* _Supplied records_

-- ==== Sys2Proof/Tests/Slice0.lean ====
section
/-! SUPPORT. Tests: ill-formed terms refused, words decoded, one step per command, and for each statement with hypotheses a
state that meets them. Expected values are those of 95_test_vectors.md (the vector's name in each comment). -/

namespace Sys2Proof.Tests

open Sys2Proof.Machine

/-! ## Helpers -/

/-- The reset state of a small instance: `CAP_IN` 16, `CAP_OUT` 16, `CAP_PAIRS` 256, `CAP_WORDS` 2, `CAP_FILE` 64. -/
def small : State := { State.reset with caps := ⟨16, some 16, some 256, 2, some 64⟩ }

/-- The result is a next state of which `p` holds. -/
def next? (r : Result) (p : State → Bool) : Bool :=
  match r with
  | .next t => p t
  | .fault _ => false
  | .refused _ => false

/-- `small` with a vector in `BV` and operands. -/
def withBv (v : Pbv) (a0 a1 : Word) : State := { small with bv := v, arg0 := a0, arg1 := a1 }

/-- `small` with a container. -/
def withCt (c : Container) : State := { small with ct := c }

/-- `small` with one more host move to make. -/
def about (m : HostMove) : State := { small with pending := [m] }

/-- "abc" (T3). -/
def abc : List Symbol := [0x61, 0x62, 0x63]

/-- The container of "abc" (T3). -/
def ctAbc : Container := ⟨[⟨0x61, 1⟩, ⟨0x62, 1⟩, ⟨0x63, 1⟩], ⟨[0xB000000000000000], 59⟩⟩

/-- The tree of "ab" (T1). -/
def treeAb : Machine.Tree := .node 2 0x61 (.leaf 0x61 1) (.leaf 0x62 1)

/-- The file of "abc" (C6). -/
def fileAbc : File :=
  [3, 0, 0, 0, 0, 0, 0, 0] ++ [5, 0, 0, 0, 0, 0, 0, 0] ++ [0x61, 1, 0, 0, 0] ++ [0x62, 1, 0, 0, 0] ++
    [0x63, 1, 0, 0, 0] ++ [0, 0, 0, 0, 0, 0, 0, 0xB0]

/-- `small` with one file under path 1, and `ARG0` = 1. -/
def withFile (f : File) : State := { small with arg0 := 1, store := [(1, f)] }

/-- The lazy form of V38 (64 bits in two words). -/
def lazy64 : Pbv := ⟨[0xFFFFFFFFFFFFFFFF, 0], 64⟩

/-- The same bits in one word (V43). -/
def full64 : Pbv := ⟨[0xFFFFFFFFFFFFFFFF], 0⟩

/-! ## Well-formedness refuses -/

theorem test_wf_reserved_bits : commandWordWf 0x00000101 = false := by decide
theorem test_wf_unlisted_opcodes :
    commandWordWf 0x00000000 = false ∧ commandWordWf 0x00000007 = false ∧ commandWordWf 0x0000000F = false ∧
      commandWordWf 0x0000001C = false := by decide
theorem test_wf_capIn : (Capacities.mk (2 ^ 32) none none 1 none).capInWf = false := by decide
theorem test_wf_capPairs : (Capacities.mk 1 none (some 255) 1 none).capPairsWf = false := by decide
theorem test_wf_capWords :
    (Capacities.mk 1 none none 0 none).capWordsWf = false ∧ (Capacities.mk 1 none none (2 ^ 58) none).capWordsWf = false := by
  decide
theorem test_wf_capFile : (Capacities.mk 1 none none 1 (some 15)).capFileWf = false := by decide
theorem test_wf_capacities :
    (Capacities.mk 1 none none 0 none).wf = false ∧ small.caps.wf = true ∧ Capacities.largest.wf = true := by decide
theorem test_wf_store : ¬ Memory.wf [(2, []), (1, [])] ∧ ¬ Memory.wf [(1, []), (1, [])] ∧ ¬ Memory.wf [(2 ^ 64, [])] := by
  decide
theorem test_wf_vector :
    ¬ Pbv.wf ⟨[], 0⟩ 2 ∧ ¬ Pbv.wf ⟨[0], 65⟩ 2 ∧ ¬ Pbv.wf ⟨[1], 1⟩ 2 ∧ ¬ Pbv.wf ⟨[0, 0, 0], 64⟩ 2 := by decide

/-! ## Decoding (R52, E1 to E4): every row's word, bit by bit, and words of no row -/

theorem test_decode_compress : decode 0b00000000000000000000000000000001 = .ok .compress := by decide
theorem test_decode_decompress : decode 0b00000000000000000000000000000010 = .ok .decompress := by decide
theorem test_decode_save : decode 0b00000000000000000000000000000011 = .ok .save := by decide
theorem test_decode_load : decode 0b00000000000000000000000000000100 = .ok .load := by decide
theorem test_decode_isEmpty : decode 0b00000000000000000000000000000101 = .ok .isEmpty := by decide
theorem test_decode_isFull : decode 0b00000000000000000000000000000110 = .ok .isFull := by decide
theorem test_decode_pbvClear : decode 0b00000000000000000000000000010000 = .ok .pbvClear := by decide
theorem test_decode_pbvSize : decode 0b00000000000000000000000000010001 = .ok .pbvSize := by decide
theorem test_decode_pbvPushBit : decode 0b00000000000000000000000000010010 = .ok .pbvPushBit := by decide
theorem test_decode_pbvPushBits : decode 0b00000000000000000000000000010011 = .ok .pbvPushBits := by decide
theorem test_decode_pbvPushVec : decode 0b00000000000000000000000000010100 = .ok .pbvPushVec := by decide
theorem test_decode_pbvPop : decode 0b00000000000000000000000000010101 = .ok .pbvPop := by decide
theorem test_decode_pbvGet : decode 0b00000000000000000000000000010110 = .ok .pbvGet := by decide
theorem test_decode_pbvAt : decode 0b00000000000000000000000000010111 = .ok .pbvAt := by decide
theorem test_decode_pbvSet : decode 0b00000000000000000000000000011000 = .ok .pbvSet := by decide
theorem test_decode_pbvResize : decode 0b00000000000000000000000000011001 = .ok .pbvResize := by decide
theorem test_decode_pbvPopcount : decode 0b00000000000000000000000000011010 = .ok .pbvPopcount := by decide
theorem test_decode_pbvWord : decode 0b00000000000000000000000000011011 = .ok .pbvWord := by decide
theorem test_decode_illegal :
    decode 0x00000000 = .error (.unlistedOpcode 0) ∧ decode 0x0000001C = .error (.unlistedOpcode 0x1C) ∧
      decode 0x00000101 = .error (.reservedBitsSet 1) ∧ decode 0x80000015 = .error (.reservedBitsSet 0x800000) := by
  decide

* _To do_
Identify every line above that includes the word "error", and show those lines.

* _Expected answer_
    decode 0x00000000 = .error (.unlistedOpcode 0) ∧ decode 0x0000001C = .error (.unlistedOpcode 0x1C) ∧
      decode 0x00000101 = .error (.reservedBitsSet 1) ∧ decode 0x80000015 = .error (.reservedBitsSet 0x800000) := by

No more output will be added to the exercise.